The v8 (and presumably other compilers) do the coercion ((float)nv), by storing and and reloading to a temporary 32-bit memory location:

; 15   :    if( foo == (float)nv ) printf("True\n");

    fld    QWORD PTR _nv$[ebp]  ## Load nv onto FPU stack
    fstp    DWORD PTR tv79[ebp]  ## store (and pop) it into a 32-bit (
+float) temporary
    fld    DWORD PTR tv79[ebp]  ## load it back onto the FPU stack
    fld    DWORD PTR _foo$[ebp] ## load foo onto the FPU stack
    fucompp                      ## do the comparison
    fnstsw    ax                   ## get the FPU status word into AX
    test    ah, 68             ## 00000044H (Check for equality?)
    jp    SHORT $LN2@main      ## Jump 
    push    OFFSET $SG2485       ## or not ...
    call    _printf
[download]

The equivalent code generated by the V6 compiler omits that store & load step:

; 15   :    if( foo == (float)nv ) printf("True\n");

    fld    QWORD PTR _nv$[ebp]    ## Load nv to FPU stack
    fst    DWORD PTR tv78[ebp]    ## Store it to a temporary but...
        *** NEVER LOADS IT BACK *** 
        *** And does the comparison between the FPU register and the m
+emory image of foo ***
    fcomp    DWORD PTR _foo$[ebp]
    fnstsw    ax
    test    ah, 68                    ; 00000044H
    jp    SHORT $L800
    push    OFFSET FLAT:$SG801
    call    _printf
[download]

On the v7 compiler, you might get away with using /fp:strict or /fp:precise, but the v6 compiler lacks these options. (For the same reason, I haven't been able to check that theory!)

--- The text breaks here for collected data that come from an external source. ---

-- ==== Sys2Proof/Proofs/Delimited.lean ====
section
/-! PROOFS. Sys2Proof/Proofs/Delimited.lean: what a frame does at its end: its class, the life timer, the error rate, the judgement of its
removal and its interpretation (R5, R8, R12, R14, R18, R19, R21). -/

namespace Sys2Proof.Machine

variable (s : State) (p : PortId) (d : Direction)

/-! ## The port of a frame that has ended -/

@[simp] theorem State.closedPort_rx_same (aborted : Bool) (o : Opening) (rest : List Bool) :
    (s.closedPort p d aborted o rest).rx d = { (s.port p).rx d with opening := none } := by
  simp [State.closedPort, Port.closed]

theorem State.closedPort_rx_other (aborted : Bool) (o : Opening) (rest : List Bool) (e : Direction) (h : e ≠ d) :
    (s.closedPort p d aborted o rest).rx e = (s.port p).rx e := by
  simp [State.closedPort, Port.closed, Port.rx_setRx_other _ d e _ h]

theorem State.closedPort_live (aborted : Bool) (o : Opening) (rest : List Bool) :
    (s.closedPort p d aborted o rest).live =
      (((s.port p).collide o).countDir d fun c => c.countClass (classify aborted (o.content ++ rest))).live := by
  simp [State.closedPort, Port.closed]

theorem State.closedPort_live_dir (aborted : Bool) (o : Opening) (rest : List Bool) :
    (s.closedPort p d aborted o rest).live.dir d = ((s.port p).live.dir d).countClass (classify aborted (o.content ++ rest)) := by
  rw [State.closedPort_live, Port.countDir_live_dir, Port.collide_live_dir]

theorem State.closedPort_live_port (aborted : Bool) (o : Opening) (rest : List Bool) :
    (s.closedPort p d aborted o rest).live.port = { (s.port p).live.port with
      collisions := if o.collided = true ∧ o.content = [] then raise32 (s.port p).live.port.collisions
        else (s.port p).live.port.collisions } := by
  rw [State.closedPort_live, Port.countDir_live_port]
  rfl

@[simp] theorem State.closedPort_state (aborted : Bool) (o : Opening) (rest : List Bool) :
    (s.closedPort p d aborted o rest).state = (s.port p).state := by
  simp [State.closedPort, Port.closed]

@[simp] theorem State.closedPort_forwards (aborted : Bool) (o : Opening) (rest : List Bool) :
    (s.closedPort p d aborted o rest).forwards = (s.port p).forwards := by
  simp [State.closedPort, Port.closed]

@[simp] theorem State.closedPort_errorThreshold (aborted : Bool) (o : Opening) (rest : List Bool) :
    (s.closedPort p d aborted o rest).errorThreshold = (s.port p).errorThreshold := by
  simp [State.closedPort, Port.closed]

/-- In BYPASS the end of a frame has no effect on its port but the count (R8). -/
theorem State.closedPort_bypass (aborted : Bool) (o : Opening) (rest : List Bool) (hb : (s.port p).state = .bypass)
    (hr : o.removal = none) (hc : o.collided = false ∨ o.content ≠ []) :
    s.closedPort p d aborted o rest =
      { ((s.port p).countDir d fun c => c.countClass (classify aborted (o.content ++ rest))).setRx d
          { (s.port p).rx d with opening := none } with quietSince := none } := by
  have hforwards : (s.port p).forwards = false := by simp [Port.forwards, hb]
  have hsilent (bits : List LineBit) : (s.port p).arrive d bits = s.port p :=
    Port.arrive_silent _ d bits hforwards (by rw [hb]; decide)
  have hremoved : (s.extend p d o rest).removed = false := by
    rw [Bool.eq_false_iff, Ne, State.extend_removed, hr, hforwards]
    simp
  have hend : (s.port p).receiveEnd d aborted o (s.extend p d o rest) rest = s.port p := by
    simp [Port.receiveEnd, Port.receiveContent, Port.arriveOf, hremoved, hsilent]
  have hquiet (x : Port) (h : x.state = .bypass) : x.renewQuiet s.tb.instant = { x with quietSince := none } := by
    simp [Port.renewQuiet, Port.quietHolds, h]
  unfold State.closedPort
  rw [hend, hquiet _ (by simp [Port.closed, hb]), Port.closed, Port.collide_of_not _ o hc]
  cases d <;> rfl

/-! ## The class of a frame (R5, R19, R21) -/

/-- A valid frame restarts the life timer, and clears a raised SILENT with its record (R19). -/
theorem State.restartLife_eq : s.restartLife p d =
    (s.setPort p ((s.port p).setRx d { (s.port p).rx d with lifeSince := some s.tb.instant, silent := false })).setJournal
      (if ((s.port p).rx d).silent then (s.withRecord (s.levelOf .link) (.linkCondition p d .silent false)).journal
        else s.journal) := by
  unfold State.restartLife
  dsimp only
  split
  next h =>
    rw [State.setCondition_eq, State.setPort_setPort, State.port_setPort_same, Port.setRx_setRx, Port.rx_setRx_same,
      Receiver.setCondition, Bool.or_false]
    rfl
  next h =>
    rw [Bool.not_eq_true] at h
    conv_rhs => rw [← h]
    rfl

/-- Whether a check failure raises ERROR RATE: the count of the second reaches the threshold, and it is not raised yet (R21). -/
def Port.raisesErrorRate (x : Port) (d : Direction) : Bool :=
  decide (x.errorThreshold ≤ (x.rx d).checkFails + 1) && !(x.rx d).errorRate

/-- A receiver after a check failure (R21). -/
def Port.failedRx (x : Port) (d : Direction) : Receiver :=
  { x.rx d with
    checkFails := (x.rx d).checkFails + 1
    reached := (x.rx d).reached || decide (x.errorThreshold ≤ (x.rx d).checkFails + 1)
    errorRate := (x.rx d).errorRate || x.raisesErrorRate d
    cleanRun := if x.raisesErrorRate d then 0 else (x.rx d).cleanRun }

/-- A check failure raises the count of the second, and ERROR RATE with its record at the threshold (R21). -/
theorem State.countCheckFailure_eq : s.countCheckFailure p d =
    (s.setPort p ((s.port p).setRx d ((s.port p).failedRx d))).setJournal
      (if (s.port p).raisesErrorRate d then (s.withRecord (s.levelOf .link) (.linkCondition p d .errorRate true)).journal
        else s.journal) := by
  show (if (s.port p).raisesErrorRate d = true then _ else _) = _
  unfold Port.failedRx
  split
  next h =>
    rw [State.setCondition_eq, State.setPort_setPort, State.port_setPort_same, Port.setRx_setRx, Port.rx_setRx_same, h,
      Bool.or_true]
    rfl
  next h =>
    rw [Bool.not_eq_true] at h
    rw [h, Bool.or_false]
    rfl

theorem State.judgeClass_other (k : FrameClass) (h : k = .abort ∨ k = .runt ∨ k = .oversize) : s.judgeClass p d k = s := by
  rcases h with rfl | rfl | rfl <;> rfl

/-! ## The judgement of a removal (R14) -/

/-- A frame of another class than valid is discarded where it is removed, and otherwise left alone (R14). -/
theorem State.judgeRemoval_invalid (k : FrameClass) (o : Opening) (hk : k ≠ .valid) :
    s.judgeRemoval p d k o = if o.removed then s.discardTelegram p else s := by
  simp [State.judgeRemoval, hk]

theorem State.judgeRemoval_kept (k : FrameClass) (o : Opening) (h : o.removed = false)
    (hd : d = .up ∨ o.collided = true ∨ serviceHeader s.straps (telegramOctets o.content) = false) : s.judgeRemoval p d k o = s := by
  unfold State.judgeRemoval
  rw [h]
  simp only [Bool.false_eq_true, if_false, ite_eq_right_iff]
  rintro ⟨-, rfl, hc, -, hh⟩
  rw [hc, hh] at hd
  simp at hd

theorem State.judgeRemoval_discarded (k : FrameClass) (o : Opening) (h : o.removal = some ⟨true, false⟩) :
    s.judgeRemoval p d k o = s.discardTelegram p := by
  simp [State.judgeRemoval, Opening.removed, h]

theorem State.judgeRemoval_taken (o : Opening) (h : o.removal = some ⟨true, true⟩) :
    s.judgeRemoval p d .valid o = s.takeRequest p (telegramOctets o.content) := by
  unfold State.judgeRemoval Opening.removed
  rw [h]
  rfl

theorem State.judgeRemoval_outside (o : Opening) (h : o.removed = false) (hc : o.collided = false)
    (hf : (s.port p).forwards = false) (hh : serviceHeader s.straps (telegramOctets o.content) = true) :
    s.judgeRemoval p .down .valid o = s.discardTelegram p := by
  unfold State.judgeRemoval
  rw [h]
  simp [hc, hf, hh]

/-! ## The interpretation (R18) -/

section Interpretation

variable (octets : List Byte) (c : Capture)

theorem State.interpret_command (h : telegramKind octets = 1) :
    s.interpret p .down octets c = s.trackCommand p (telegramAddress octets) (octets.getD 2 0).toNat c := by
  simp [State.interpret, h]

theorem State.interpret_status (h : telegramKind octets = 2) :
    s.interpret p .up octets c = s.trackReport p (telegramAddress octets)
      ⟨(octets.getD 2 0).toNat, (telegramAge octets).1, (telegramAge octets).2, c⟩ := by
  simp [State.interpret, h]

theorem State.interpret_cyclic (h : telegramKind octets = 3) :
    s.interpret p .up octets c = s.trackReport p (telegramAddress octets) ⟨(octets.getD 2 0).toNat, 0, false, c⟩ := by
  simp [State.interpret, h]

theorem State.interpret_misdirected
    (h : (d = .up ∧ telegramKind octets = 1) ∨ (d = .down ∧ (telegramKind octets = 2 ∨ telegramKind octets = 3))) :
    s.interpret p d octets c = s.countMisdirected p d := by
  rcases h with ⟨rfl, h⟩ | ⟨rfl, h | h⟩ <;> simp [State.interpret, h]

theorem State.interpret_other (h1 : telegramKind octets ≠ 1) (h2 : telegramKind octets ≠ 2) (h3 : telegramKind octets ≠ 3) :
    s.interpret p d octets c = s := by
  unfold State.interpret
  dsimp only
  split
  · exact absurd ‹_› h1
  · exact absurd ‹_› h1
  · exact absurd ‹_› h2
  · exact absurd ‹_› h2
  · exact absurd ‹_› h3
  · exact absurd ‹_› h3
  · rfl

end Interpretation

theorem kind_of_serviceHeader {t : Straps} {octets : List Byte} (h : serviceHeader t octets = true) : telegramKind octets = 12 := by
  simp only [serviceHeader, Bool.and_eq_true, beq_iff_eq] at h
  exact h.1

/-! ## Frames that end -/

/-- A frame that the part does not remove: no removal is decided on it, or the decision was to let it pass, and its first octets decide
none. -/
theorem State.not_removed (o : Opening) (rest : List Bool) (hr : o.removal = none ∨ ∃ a, o.removal = some ⟨false, a⟩)
    (hl : 48 ≤ (o.content ++ rest).length)
    (hd : d = .up ∨ o.collided = true ∨ serviceHeader s.straps (telegramOctets (o.content ++ rest)) = false) :
    (s.extend p d o rest).removed = false := by
  rw [Bool.eq_false_iff, Ne, State.extend_removed, serviceHeader_take _ _ hl]
  rintro (⟨a, ha⟩ | ⟨-, rfl, -, -, hc, hh⟩)
  · rcases hr with hr | ⟨b, hr⟩ <;> rw [ha] at hr <;> simp at hr
  · rw [hc, hh] at hd
    simp at hd

/-- The state once a valid frame has been counted and its life timer restarted (R5, R19). -/
def State.validated (o : Opening) (rest : List Bool) : State :=
  (s.setPort p ((s.closedPort p d false o rest).setRx d
    { (s.port p).rx d with opening := none, lifeSince := some s.tb.instant, silent := false })).setJournal
    (if ((s.port p).rx d).silent then (s.withRecord (s.levelOf .link) (.linkCondition p d .silent false)).journal else s.journal)

theorem State.judgeClass_valid (o : Opening) (rest : List Bool) :
    (s.setPort p (s.closedPort p d false o rest)).judgeClass p d .valid = s.validated p d o rest := by
  show (s.setPort p (s.closedPort p d false o rest)).restartLife p d = _
  rw [State.restartLife_eq, State.port_setPort_same, State.setPort_setPort, State.closedPort_rx_same]
  rfl

theorem State.validated_port_same (o : Opening) (rest : List Bool) :
    (s.validated p d o rest).port p = (s.closedPort p d false o rest).setRx d
      { (s.port p).rx d with opening := none, lifeSince := some s.tb.instant, silent := false } := by
  rw [State.validated, State.setJournal_port, State.port_setPort_same]

theorem State.validated_port_other (o : Opening) (rest : List Bool) (q : PortId) (h : q ≠ p) :
    (s.validated p d o rest).port q = s.port q := by
  rw [State.validated, State.setJournal_port, State.port_setPort_other _ _ _ _ h]

/-- A valid frame that the part does not remove is interpreted unless it collided (R12, R18). -/
theorem State.closeFrame_valid (o : Opening) (rest : List Bool) (hk : classify false (o.content ++ rest) = .valid)
    (hr : o.removal = none ∨ ∃ a, o.removal = some ⟨false, a⟩)
    (hd : d = .up ∨ o.collided = true ∨ serviceHeader s.straps (telegramOctets (o.content ++ rest)) = false) :
    s.closeFrame p d false o rest =
      if o.collided = false then
        (s.validated p d o rest).interpret p d (telegramOctets (o.content ++ rest)) o.capture
      else s.validated p d o rest := by
  have hremoved := s.not_removed p d o rest hr (classify_length (.inl hk)) hd
  have hkept : (s.validated p d o rest).judgeRemoval p d .valid (s.extend p d o rest) = s.validated p d o rest :=
    State.judgeRemoval_kept _ p d _ _ hremoved hd
  rw [State.closeFrame_eq s p d false o rest (.inr (ne_nil_of_classify (.inl hk)))]
  dsimp only
  rw [hk, State.judgeClass_valid, hkept]
  simp

theorem State.receive_closed (o : Opening) (rest : List Bool) (h : ((s.port p).rx d).opening = some o) :
    s.receive p d (.closed rest) = s.closeFrame p d false o rest := by
  simp [State.receive, State.takeEnd, h]

theorem State.receive_aborted (o : Opening) (rest : List Bool) (h : ((s.port p).rx d).opening = some o) :
    s.receive p d (.aborted rest) = s.closeFrame p d true o rest := by
  simp [State.receive, State.takeEnd, h]

/-- The removal of a frame that its port counts and nothing else judges (R5, R14). -/
theorem State.closeFrame_other (aborted : Bool) (o : Opening) (rest : List Bool) (h : aborted = true ∨ o.content ++ rest ≠ [])
    (k : FrameClass) (hk : classify aborted (o.content ++ rest) = k) (hother : k = .abort ∨ k = .runt ∨ k = .oversize) :
    s.closeFrame p d aborted o rest =
      if (s.extend p d o rest).removed then (s.setPort p (s.closedPort p d aborted o rest)).discardTelegram p
      else s.setPort p (s.closedPort p d aborted o rest) := by
  have hvalid : k ≠ .valid := by
    rintro rfl
    simp at hother
  rw [State.closeFrame_eq s p d aborted o rest h]
  dsimp only
  rw [hk, State.judgeClass_other _ p d k hother, if_neg (fun hv => hvalid hv.1), State.judgeRemoval_invalid _ p d k _ hvalid]

end Sys2Proof.Machine
end

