/-- Content that decides a removal takes back what is still in the delay (R14). -/
theorem Port.receiveContent_decides (x : Port) (o o' : Opening) (bits : List Bool) (ho : o.removed = false) (ho' : o'.removed = true)
    (hf : x.forwards = true) (hl : x.downDelay.length = 40) :
    (x.receiveContent .down o o' bits).stream .down =
      x.toField ++ takenBack (32 - (contentBits [] o.content).length) x.downDelay ++
        List.replicate (contentBits o.content bits).length .flag := by
  have hblank : (x.blank .down o.bitsSoFar).forwards = true := (x.turn_only .down _ _).forwards.trans hf
  have hj : (x.blank .down o.bitsSoFar).state ≠ .joining := by
    intro hj
    simp [Port.forwards, hj] at hblank
  obtain ⟨m, hstream, hm⟩ := Port.arriveOf_removed _ o' (contentBits o.content bits) ho' hj
  unfold Port.receiveContent
  rw [ho, ho']
  simp only [Bool.not_false, Bool.and_self, if_true]
  rw [hstream, hm hblank, x.blank_stream o hl]

theorem Port.receiveContent_removed (x : Port) (o o' : Opening) (bits : List Bool) (ho : o.removed = true) (ho' : o'.removed = true)
    (hj : x.state ≠ .joining) :
    ∃ m, (x.receiveContent .down o o' bits).stream .down = x.stream .down ++ List.replicate m .flag := by
  obtain ⟨m, hstream, -⟩ := x.arriveOf_removed o' (contentBits o.content bits) ho' hj
  unfold Port.receiveContent
  rw [ho, ho']
  exact ⟨m, hstream⟩

/-- The line behind a removed frame: what was in the delay before it, and flags (R14). -/
theorem Port.receiveEnd_removed (x : Port) (aborted : Bool) (o o' : Opening) (rest : List Bool) (n : Nat) (ho' : o'.removed = true)
    (hj : x.state ≠ .joining) (hn : n = (if o.removal = none then 32 - (contentBits [] o.content).length else 40))
    (h : (∃ a, o.removal = some ⟨true, a⟩) ∨ (o.removal = none ∧ x.forwards = true))
    (hl : x.downDelay.length = 40 ∨ o.removal ≠ none) :
    ∃ m, (x.receiveEnd .down aborted o o' rest).stream .down = x.toField ++ x.downDelay.take n ++
      (x.downDelay.drop n).map (fun b => if n < 40 ∧ b ≠ .closing then .flag else b) ++ List.replicate m .flag := by
  have hcontent : ∃ m, (x.receiveContent .down o o' rest).stream .down = x.toField ++ x.downDelay.take n ++
      (x.downDelay.drop n).map (fun b => if n < 40 ∧ b ≠ .closing then .flag else b) ++ List.replicate m .flag := by
    rcases h with ⟨a, hr⟩ | ⟨hr, hf⟩
    · obtain ⟨m, hm⟩ := x.receiveContent_removed o o' rest (by simp [Opening.removed, hr]) ho' hj
      have hn' : n = 40 := by simpa [hr] using hn
      refine ⟨m, hm.trans ?_⟩
      subst hn'
      simp [Port.stream, Port.sent, Port.delay]
    · have hl' : x.downDelay.length = 40 := hl.resolve_right fun hne => hne hr
      have hn' : n = 32 - (contentBits [] o.content).length := by simpa [hr] using hn
      have hturned : (fun b : LineBit => if n < 40 ∧ b ≠ .closing then LineBit.flag else b) =
          fun b => if b = .closing then .closing else .flag := by
        have hlt : n < 40 := by omega
        funext b
        cases b <;> simp [hlt]
      refine ⟨(contentBits o.content rest).length, (x.receiveContent_decides o o' rest (by simp [Opening.removed, hr]) ho' hf hl').trans ?_⟩
      rw [hturned, ← hn', takenBack, ← List.append_assoc]
  obtain ⟨m, hm⟩ := hcontent
  obtain ⟨k, hk, -⟩ := Port.arriveOf_removed (x.receiveContent .down o o' rest) o' (if aborted then abortBits else closingBits) ho'
    (by rw [(x.receiveContent_only .down o o' rest).state]; exact hj)
  refine ⟨m + k, ?_⟩
  rw [Port.receiveEnd, hk, hm, List.append_assoc _ (List.replicate m _), List.replicate_append_replicate]

/-! ## The request queue (R170) -/

theorem State.takeRequest_eq (octets : List Byte) :
    s.takeRequest p octets =
      { s.setPort p ((s.port p).countPort (if s.service.queue.length < 8 then
          fun c => { c with taken := raise32 c.taken } else fun c => { c with discarded := raise32 c.discarded })) with
        service := if s.service.queue.length < 8 then Service.take { s.service with
          queue := s.service.queue ++ [⟨octets.getD 2 0, ⟨p, octets.getD 3 0, octets.drop 4⟩⟩] } else s.service } := by
  unfold State.takeRequest State.discardTelegram
  split <;> rfl

/-- The judgement of a class other than valid: a check failure alone is more than a count (R5, R21). -/
theorem State.judgeClass_invalid (d : Direction) (k : FrameClass) (hk : k ≠ .valid) :
    s.judgeClass p d k =
      (s.setPort p ((s.port p).setRx d (if k = .checkFailure then (s.port p).failedRx d else (s.port p).rx d))).setJournal
        (if k == .checkFailure && (s.port p).raisesErrorRate d then
          (s.withRecord (s.levelOf .link) (.linkCondition p d .errorRate true)).journal else s.journal) := by
  cases k with
  | valid => exact absurd rfl hk
  | checkFailure => exact s.countCheckFailure_eq p d
  | _ =>
    simp only [reduceCtorEq, if_false, Port.setRx_rx, State.setPort_port]
    rfl

theorem State.setJournal_setPort (j : Journal) (x : Port) : (s.setJournal j).setPort p x = (s.setPort p x).setJournal j := rfl

/-- The removal decision stands at the end of the frame as its content made it (R14). -/
theorem State.extend_removal_decided (o : Opening) (rest : List Bool) (accepted : Bool)
    (h : o.removal = some ⟨true, accepted⟩ ∨ (o.removal = none ∧ o.collided = false ∧ (s.port p).forwards = true ∧
      o.content.length < 16 ∧ 16 ≤ (o.content ++ rest).length ∧ accepted = (s.port p).accept ∧
      serviceHeader s.straps (octetsOf ((o.content ++ rest).take 16)) = true)) :
    (s.extend p .down o rest).removal = some ⟨true, accepted⟩ := by
  rcases h with h | ⟨hr, hc, hf, -, hl, ha, hh⟩
  · exact s.extend_removal_some p .down o rest _ h
  · rw [s.extend_removal_down p o rest hr, if_pos ⟨hl, hf, hc⟩, hh, ha]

Maybe someone can come up with a preprocessor macro to map (float)x to something like ( float tmp = (float)d )? (Some of the macros in the Perl sources seem to do equally obscure things, but they fairly make my skin crawl :)

Personally, I'd prefer using cmpFsFd(), and perhaps an editor macro (with manual yea/nay) to change the sources. If the function was marked inline, it might not impose to much of a performance penalty, but you might have to be careful that the compiler doesn't optimise the tmp var away.

Anyway, I hope that is of some use to you.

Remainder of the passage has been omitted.